Typical CLI workflow:

az login
az account set --subscription 00000000-0000-0000-0000-000000000000
az group create --name rg-prod-compute --location eastus
az deployment group what-if \
  --resource-group rg-prod-compute \
  --template-file main.bicep \
  --parameters vmName=vm-app-01 adminUsername=azureadmin
az deployment group create \
  --name vm-build-20260505 \
  --resource-group rg-prod-compute \
  --template-file main.bicep \
  --parameters @prod.parameters.json

Use what-if before changes that may replace, delete, or reconfigure resources. A deployment mode also matters. Incremental mode updates or creates resources defined in the template and leaves unrelated resources alone. Complete mode can delete resources not present in the template at the deployment scope. Complete mode is dangerous in shared resource groups and should not be selected casually in an exam scenario.
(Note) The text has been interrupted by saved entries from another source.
/-! 95_test_vectors.md 2.5 Index and memory -/

theorem test_ldINnn :
    ends (exec (.ldINnn 0x202) State.reset)
      (fun t => t.i == 0x202) = true := by decide
theorem test_addIVx_masks :
    ends (exec (.addIVx 0) { ((State.reset.setReg 0 1).setReg 15 0x55) with i := 0xFFF })
      (fun t => t.i == 0 && t.reg 0xF == 0x55) = true := by decide
theorem test_ldFVx_low_nibble :
    ends (exec (.ldFVx 0) (State.reset.setReg 0 0x1A))
      (fun t => t.i == 0x082) = true := by decide
theorem test_ldBVx_digits :
    ends (exec (.ldBVx 0) { (State.reset.setReg 0 234) with i := 0x300 })
      (fun t => t.mem == [(0x300, 2), (0x301, 3), (0x302, 4)] && t.i == 0x300) = true := by decide
theorem test_ldBVx_out :
    ends (exec (.ldBVx 0) { (State.reset.setReg 0 100) with i := 0xFFE })
      (fun t => t.mem == [] && t.pc == 0x202 && t.result == some (.invalidMemoryAccess 0x200 0x1000)) = true := by decide
theorem test_ldMemVx_last_byte :
    ends (exec (.ldMemVx 0xF) { (((State.reset.setReg 0 0x11).setReg 1 0x22).setReg 15 0xFF) with i := 0xFF0 })
      (fun t => t.mem == [(0xFF0, 0x11), (0xFF1, 0x22), (0xFFF, 0xFF)] && t.i == 0xFF0) = true := by decide
theorem test_ldMemVx_out :
    ends (exec (.ldMemVx 1) { (State.reset.setReg 0 0x11) with i := 0xFFF })
      (fun t => t.mem == [] && t.result == some (.invalidMemoryAccess 0x200 0x1000)) = true := by decide
theorem test_ldVxMem_above_x_kept :
    ends (exec (.ldVxMem 1) { (State.reset.setReg 2 0x77) with i := 0x300, mem := [(0x300, 0xAB), (0x301, 0xCD)] })
      (fun t => t.reg 0 == 0xAB && t.reg 1 == 0xCD && t.reg 2 == 0x77 && t.i == 0x300) = true := by decide
theorem test_ldVxMem_out :
    ends (exec (.ldVxMem 0xF) { State.reset with i := 0xFF1 })
      (fun t => t.v == State.reset.v && t.result == some (.invalidMemoryAccess 0x200 0x1000)) = true := by decide

/-! 95_test_vectors.md 2.6 Keys and timers -/

theorem test_skpVx_low_nibble :
    ends (exec (.skpVx 1) { (State.reset.setReg 1 0x15) with keys := State.reset.keys.set 5 true })
      (fun t => t.pc == 0x204) = true := by decide
theorem test_sknpVx_released :
    ends (exec (.sknpVx 1) (State.reset.setReg 1 5))
      (fun t => t.pc == 0x204) = true := by decide
theorem test_ldVxDt :
    ends (exec (.ldVxDt 3) { State.reset with dt := 0x3C })
      (fun t => t.reg 3 == 0x3C) = true := by decide
theorem test_ldDtVx :
    ends (exec (.ldDtVx 0) (State.reset.setReg 0 5))
      (fun t => t.dt == 5 && t.st == 0) = true := by decide
theorem test_ldStVx_sounds :
    ends (exec (.ldStVx 2) (State.reset.setReg 2 2))
      (fun t => t.st == 2 && t.soundActive && t.dt == 0) = true := by decide
theorem test_ldVxK_waits :
    ends (exec (.ldVxK 0) { State.reset with keys := State.reset.keys.set 4 true })
      (fun t => t.wait == some 0 && t.edge == none && t.pc == 0x200 && t.result == some .awaiting) = true := by decide

/-! 95_test_vectors.md 2.1 Fetch and decode -/

theorem test_fetch_last_word :
    ends (runCycle { State.reset with pc := 0xFFE })
      (fun t => t.pc == 0x1000 && t.result == some (.unknownOpcode 0xFFE 0x0000)) = true := by decide
theorem test_fetch_half_out :
    ends (runCycle { State.reset with pc := 0xFFF })
      (fun t => t.pc == 0x1001 && t.result == some (.invalidMemoryAccess 0xFFF 0x1000)) = true := by decide
theorem test_fetch_out_wraps :
    ends (runCycle { State.reset with pc := 0xFFFE })
      (fun t => t.pc == 0x0000 && t.result == some (.invalidMemoryAccess 0xFFFE 0xFFFE)) = true := by decide
theorem test_fetch_odd_pc :
    ends (runCycle { State.reset with pc := 0x201, mem := [(0x201, 0x60), (0x202, 0x2A)] })
      (fun t => t.reg 0 == 0x2A && t.pc == 0x203) = true := by decide

/-! 95_test_vectors.md 2.6 and 2.7 The host's commands -/

theorem test_tick_samples_before :
    ends (perform .tick { State.reset with st := 1 })
      (fun t => t.st == 0 && t.dt == 0 && t.result == some (.tone true)) = true := by decide
theorem test_set_key_already_pressed :
    ends (perform (.setKey 4 true) { State.reset with keys := State.reset.keys.set 4 true, wait := some 0 })
      (fun t => t.edge == none) = true := by decide
theorem test_set_key_first_edge_kept :
    ends (perform (.setKey 9 true) { State.reset with wait := some 0, edge := some 4 })
      (fun t => t.edge == some 4 && t.keyPressed 9) = true := by decide
theorem test_reset_keeps_keys :
    ends (perform .reset { State.reset with wait := some 3, pc := 0x300, keys := State.reset.keys.set 2 true })
      (fun t => t.wait == none && t.pc == 0x200 && t.keyPressed 2) = true := by decide
theorem test_reset_font :
    [0x050, 0x051, 0x09B, 0x09F, 0x0A0, 0x04F].map State.reset.memRead =
      [some 0xF0, some 0x90, some 0xF0, some 0x80, some 0, some 0] := by decide
theorem test_load_image :
    ends (perform (.load [0x12, 0x00]) { State.reset with mem := [(0x201, 0x77), (0x202, 0x78)] })
      (fun t => t.mem == [(0x200, 0x12), (0x202, 0x78)] && t.result == some .ok) = true := by decide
Parameters, Outputs, and Modules

A parameter file keeps environment values separate from reusable logic. Secure values should not be committed. Outputs are useful when later deployments need IDs, host names, or principal IDs. Modules let you split a design into network, VM, monitoring, and backup pieces.

param location string
param vmNames array

module vmModule './modules/windows-vm.bicep' = [for vmName in vmNames: {
  name: 'deploy-${vmName}'
  params: {
    location: location
    vmName: vmName
  }
}]

Loops are common for VM Scale Sets, diagnostic settings, role assignments, and repeated resource creation. The exam may ask you to identify a syntax issue, missing parameter, bad scope, or invalid dependency. Read the error and locate the layer: template parsing, ARM validation, Azure Policy denial, RBAC denial, provider registration, quota, or resource provider runtime error.

Export and Convert

The portal can export a template from a resource group or from deployment history. Export is useful for learning the property shape of a VM, disk, NIC, or scale set. It often includes generated names, defaults, read-only properties, and values you should parameterize or remove. For study purposes, compare the exported resource type with Microsoft Learn examples and current API versions.

Command examples:

az group export --name rg-prod-compute > exported.json
az bicep decompile --file exported.json
az bicep build --file main.bicep

A common troubleshooting scenario is a deployment that works in one subscription but fails in another. Check whether the destination subscription has the resource provider registered, the VM family quota available in the selected region, the same policy assignments, the same allowed locations, and permissions at the target scope. The same template can fail because the environment is different.

Troubleshooting Tree

In the portal, use Resource group > Deployments > deployment name > Deployment details to inspect failed operations. In CLI, use az deployment operation group list --resource-group rg-prod-compute --name vm-build-20260505. The failed child operation usually contains more useful detail than the top-level deployment status.

Scenario Recognition

If a question asks for repeatable VM deployment across environments, choose Bicep or ARM templates. If it asks for one-time manual creation, the portal or CLI may be sufficient. If it asks to preview effects, choose what-if. If it asks to create resource groups and then VMs in one file, use subscription-scope deployment with modules or nested deployments. If it asks to simplify an exported template, remove read-only properties, parameterize environment differences, and keep only required resource definitions.

On the exam, do not assume Microsoft Learn access means you can research every syntax detail. Role-based exams can provide Learn access, but no extra exam time is added and access excludes Q&A, Practice Assessments, and profile. Know the deployment workflow well enough to answer from the scenario.